-- ==== Sys2Proof/Tests/Slice0.lean ====
section
/-! SUPPORT. The model's own tests: the WellFormed smoke, decoding of words written out from the spec's encodings, one step of
every instruction with the figures of the spec's worked examples (41_transfers.md, 42_alu.md, 44_reference_isa.md,
95_test_vectors.md), and for every obligation with hypotheses a state that meets them. -/

namespace Sys2Proof.Tests

open Sys2Proof Sys2Proof.Machine

/-! ### Helpers -/

/-- Whether an outcome is a next state with a property. -/
def gives (o : Host.Outcome State Fault Refusal) (p : State → Bool) : Bool :=
  match o with
  | .next t => p t
  | .fault _ => false
  | .refused _ => false

/-- Whether an outcome is this refusal. -/
def refuses (o : Host.Outcome State Fault Refusal) (r : Refusal) : Bool :=
  match o with
  | .next _ => false
  | .fault _ => false
  | .refused q => q == r

/-- One writable range over all addresses, with these bytes (95_test_vectors.md, REF). -/
def ram (cells : List Host.Cell) : Memory :=
  { ranges := [{ number := 0, start := 0, length := 0x10000, writable := true }], cells := cells }

/-- The ranges of T-MM-1: 0x0000..0x00FF writable, 0x8000..0x8003 read-only. -/
def banks : Memory :=
  { ranges := [{ number := 0, start := 0x0000, length := 0x100, writable := true },
               { number := 1, start := 0x8000, length := 4, writable := false }],
    cells := [(0x8000, 0xC3#8), (0x8001, 0xC3#8), (0x8002, 0xC3#8), (0x8003, 0xC3#8)] }

/-- The reference machine with this memory and the pc at 0x0100. -/
def ref (m : Memory) : State := (State.reset.setMem m).setAreg idPc 0x0100#16

/-- The reference machine with all addresses writable, these bytes, and these register values. -/
def with8 (regs : List (Id × Byte)) (cells : List Host.Cell) : State :=
  regs.foldl (fun s p => s.setReg p.1 p.2) (ref (ram cells))

/-- A machine with these address registers too. -/
def with16 (s : State) (aregs : List (Id × Word)) : State := aregs.foldl (fun s p => s.setAreg p.1 p.2) s

/-- A machine with these flags (Z, C, V). -/
def withFlags (s : State) (z c v : Bool) : State := s.setBus { s.bus with z := z, c := c, v := v }

/-- A machine whose clock runs. -/
def running (s : State) : State := s.setClock { s.clock with running := true }

/-- A register and the pc. -/
def regPc (r : Id) (b : Byte) (pc : Word) (cycles : Nat) (t : State) : Bool :=
  t.fault == none && t.reg r == b && t.areg idPc == pc && t.cycles == cycles

/-- The flags Z, C, V. -/
def flags (z c v : Bool) (t : State) : Bool := t.bus.z == z && t.bus.c == c && t.bus.v == v

/-! ### WellFormed smoke: an ill-formed term for each check -/

/-- An XDATA word into id 0x5 with code 0x2 belongs to the row ALU SUB (R125). -/
theorem test_wf_xdata_into_alu : (Instr.xdata 0x1#4 0x5#4 0x02#7).wellFormed = false := by decide

/-- The last assigned operation code. -/
theorem test_wf_xdata_code_d : (Instr.xdata 0x1#4 0x5#4 0x0D#7).wellFormed = false := by decide

/-- Code 0xE names no operation: the word stays an XDATA word. -/
theorem test_wf_xdata_code_e : (Instr.xdata 0x1#4 0x5#4 0x0E#7).wellFormed = true := by decide

/-- IO-out without IO_OUT (R220). -/
theorem test_wf_ioOut_bit_clear : (Instr.ioOut 0x0#4 0x0#4 0x00#7).wellFormed = false := by decide

/-- IO-in with IO_OUT (R221). -/
theorem test_wf_ioIn_bit_set : (Instr.ioIn 0x0#4 0x1#4 0x08#7).wellFormed = false := by decide

/-! ### Decoding: words written from the spec's encodings -/

/-- R129: XDATA, XADDR, IO, OTHER and HALT words (R200, R206, R220, R221, R230, R231, R353, R354). -/
theorem test_decode_transfers :
    decode (.control 0x001001#24) = .ok (.xdata 0x0#4 0x1#4 0#7) ∧
    decode (.control 0x08AE01#24) = .ok (.xdata 0xE#4 0xA#4 0x08#7) ∧
    decode (.control 0x01F802#24) = .ok (.xaddr 0x8#4 0xF#4 0x01#7) ∧
    decode (.control 0x02F902#24) = .ok (.xaddr 0x9#4 0xF#4 0x02#7) ∧
    decode (.control 0x080004#24) = .ok (.ioOut 0x0#4 0x0#4 0x08#7) ∧
    decode (.control 0x001004#24) = .ok (.ioIn 0x0#4 0x1#4 0#7) ∧
    decode (.control 0x000008#24) = .ok (.other 0x0#4 0x0#4 0#7) ∧
    decode (.control 0x800008#24) = .ok (.halt 0x08#8 0x0#4 0x0#4 0#7) ∧
    decode (.control 0x801001#24) = .ok (.halt 0x01#8 0x0#4 0x1#4 0#7) ∧
    decode (.control 0x800010#24) = .ok (.halt 0x10#8 0x0#4 0x0#4 0#7) :=
  ⟨rfl, rfl, rfl, rfl, rfl, rfl, rfl, rfl, rfl, rfl⟩

/-- XDATA B -> ALU with FLAGS and operation `k` is `0x1k5101` (R125, R356 to R362). -/
theorem test_decode_alu :
    decode (.control 0x105101#24) = .ok (.aluAdd 0x1#4 1#3) ∧
    decode (.control 0x115101#24) = .ok (.aluAdc 0x1#4 1#3) ∧
    decode (.control 0x125101#24) = .ok (.aluSub 0x1#4 1#3) ∧
    decode (.control 0x135101#24) = .ok (.aluSbb 0x1#4 1#3) ∧
    decode (.control 0x145101#24) = .ok (.aluAnd 0x1#4 1#3) ∧
    decode (.control 0x155101#24) = .ok (.aluOr 0x1#4 1#3) ∧
    decode (.control 0x165101#24) = .ok (.aluXor 0x1#4 1#3) ∧
    decode (.control 0x175101#24) = .ok (.aluCmp 0x1#4 1#3) ∧
    decode (.control 0x185101#24) = .ok (.aluInc 0x1#4 1#3) ∧
    decode (.control 0x195101#24) = .ok (.aluDec 0x1#4 1#3) ∧
    decode (.control 0x1A5101#24) = .ok (.aluNot 0x1#4 1#3) ∧
    decode (.control 0x1B5101#24) = .ok (.aluShl 0x1#4 1#3) ∧
    decode (.control 0x1C5101#24) = .ok (.aluShr 0x1#4 1#3) ∧
    decode (.control 0x1D5101#24) = .ok (.aluClr 0x1#4 1#3) :=
  ⟨rfl, rfl, rfl, rfl, rfl, rfl, rfl, rfl, rfl, rfl, rfl, rfl, rfl, rfl⟩

/-- Codes 0xE and 0xF stay XDATA (R125). -/
theorem test_decode_alu_no_operation :
    decode (.control 0x0E5101#24) = .ok (.xdata 0x1#4 0x5#4 0x0E#7) ∧
    decode (.control 0x0F5101#24) = .ok (.xdata 0x1#4 0x5#4 0x0F#7) :=
  ⟨rfl, rfl⟩

/-- A step of unknown kind (R128). -/
theorem test_decode_unknown_kind : decode (.control 0x000003#24) = .error (.unknownKind 0x03#8) := rfl

/-- R332 to R343. -/
theorem test_decode_byte_moves :
    decode (.program [0x00#8]) = .ok .nop ∧
    decode (.program [0x01#8]) = .ok .hlt ∧
    decode (.program [0x10#8, 0x42#8]) = .ok (.movAImm 0x42#8) ∧
    decode (.program [0x11#8, 0xA5#8]) = .ok (.movBImm 0xA5#8) ∧
    decode (.program [0x12#8, 0x03#8]) = .ok (.movCImm 0x03#8) ∧
    decode (.program [0x13#8, 0xFF#8]) = .ok (.movDImm 0xFF#8) ∧
    decode (.program [0x14#8]) = .ok .movAB ∧
    decode (.program [0x15#8]) = .ok .movAC ∧
    decode (.program [0x16#8]) = .ok .movAD ∧
    decode (.program [0x17#8]) = .ok .movBA ∧
    decode (.program [0x18#8]) = .ok .movCA ∧
    decode (.program [0x19#8]) = .ok .movDA :=
  ⟨rfl, rfl, rfl, rfl, rfl, rfl, rfl, rfl, rfl, rfl, rfl, rfl⟩

/-- R344 to R355, low operand byte first. -/
theorem test_decode_word_moves :
    decode (.program [0x20#8, 0x00#8, 0x20#8]) = .ok (.movAMem 0x2000#16) ∧
    decode (.program [0x21#8, 0x00#8, 0x20#8]) = .ok (.movMemA 0x2000#16) ∧
    decode (.program [0x22#8, 0x00#8, 0x20#8]) = .ok (.movBMem 0x2000#16) ∧
    decode (.program [0x23#8, 0x00#8, 0x20#8]) = .ok (.movMemB 0x2000#16) ∧
    decode (.program [0x24#8, 0x00#8, 0x80#8]) = .ok (.movSpImm 0x8000#16) ∧
    decode (.program [0x25#8, 0x34#8, 0x12#8]) = .ok (.movSiImm 0x1234#16) ∧
    decode (.program [0x26#8, 0xCD#8, 0xAB#8]) = .ok (.movDiImm 0xABCD#16) ∧
    decode (.program [0x27#8]) = .ok .movASiInc ∧
    decode (.program [0x28#8]) = .ok .movDiIncA ∧
    decode (.program [0x29#8, 0x00#8, 0x20#8]) = .ok (.movSiMem 0x2000#16) ∧
    decode (.program [0x30#8]) = .ok .pushA ∧
    decode (.program [0x31#8]) = .ok .popA :=
  ⟨rfl, rfl, rfl, rfl, rfl, rfl, rfl, rfl, rfl, rfl, rfl, rfl⟩

/-- R356 to R371. -/
theorem test_decode_alu_instructions :
    decode (.program [0x40#8]) = .ok .addAB ∧
    decode (.program [0x41#8]) = .ok .adcAB ∧
    decode (.program [0x42#8]) = .ok .subAB ∧
    decode (.program [0x43#8]) = .ok .sbbAB ∧
    decode (.program [0x44#8]) = .ok .andAB ∧
    decode (.program [0x45#8]) = .ok .orAB ∧
    decode (.program [0x46#8]) = .ok .xorAB ∧
    decode (.program [0x47#8]) = .ok .cmpAB ∧
    decode (.program [0x48#8]) = .ok .incA ∧
    decode (.program [0x49#8]) = .ok .decA ∧
    decode (.program [0x4A#8]) = .ok .notA ∧
    decode (.program [0x4B#8]) = .ok .shlA ∧
    decode (.program [0x4C#8]) = .ok .shrA ∧
    decode (.program [0x4D#8]) = .ok .clrA ∧
    decode (.program [0x4E#8, 0x10#8]) = .ok (.addAImm 0x10#8) ∧
    decode (.program [0x4F#8, 0x41#8]) = .ok (.cmpAImm 0x41#8) :=
  ⟨rfl, rfl, rfl, rfl, rfl, rfl, rfl, rfl, rfl, rfl, rfl, rfl, rfl, rfl, rfl, rfl⟩

/-- R372 to R381. -/
theorem test_decode_jumps :
    decode (.program [0x50#8, 0x00#8, 0x02#8]) = .ok (.jmp 0x0200#16) ∧
    decode (.program [0x51#8, 0x00#8, 0x02#8]) = .ok (.jz 0x0200#16) ∧
    decode (.program [0x52#8, 0x00#8, 0x02#8]) = .ok (.jnz 0x0200#16) ∧
    decode (.program [0x53#8, 0x00#8, 0x02#8]) = .ok (.jc 0x0200#16) ∧
    decode (.program [0x54#8, 0x00#8, 0x02#8]) = .ok (.jnc 0x0200#16) ∧
    decode (.program [0x55#8, 0x00#8, 0x02#8]) = .ok (.jv 0x0200#16) ∧
    decode (.program [0x56#8, 0x00#8, 0x02#8]) = .ok (.call 0x0200#16) ∧
    decode (.program [0x57#8]) = .ok .ret ∧
    decode (.program [0x60#8]) = .ok .outA ∧
    decode (.program [0x61#8]) = .ok .inA :=
  ⟨rfl, rfl, rfl, rfl, rfl, rfl, rfl, rfl, rfl, rfl⟩

/-- An opcode with no record, a missing operand byte, a byte too many (R132, R382). -/
theorem test_decode_refused :
    decode (.program [0x02#8]) = .error (.noMicroCode 0x02#8) ∧
    decode (.program [0x20#8, 0x00#8]) = .error (.missingOperand 0x20#8) ∧
    decode (.program [0x00#8, 0x00#8]) = .error .trailingBytes ∧ decode (.program []) = .error .noBytes :=
  ⟨rfl, rfl, rfl, rfl⟩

######

Goal of the exercise >> All lines from the beginning of the material above through the one with "one step of" need to be returned exactly; please return those and only those.

Exercise result >>
-- ==== Sys2Proof/Tests/Slice0.lean ====
section
/-! SUPPORT. The model's own tests: the WellFormed smoke, decoding of words written out from the spec's encodings, one step of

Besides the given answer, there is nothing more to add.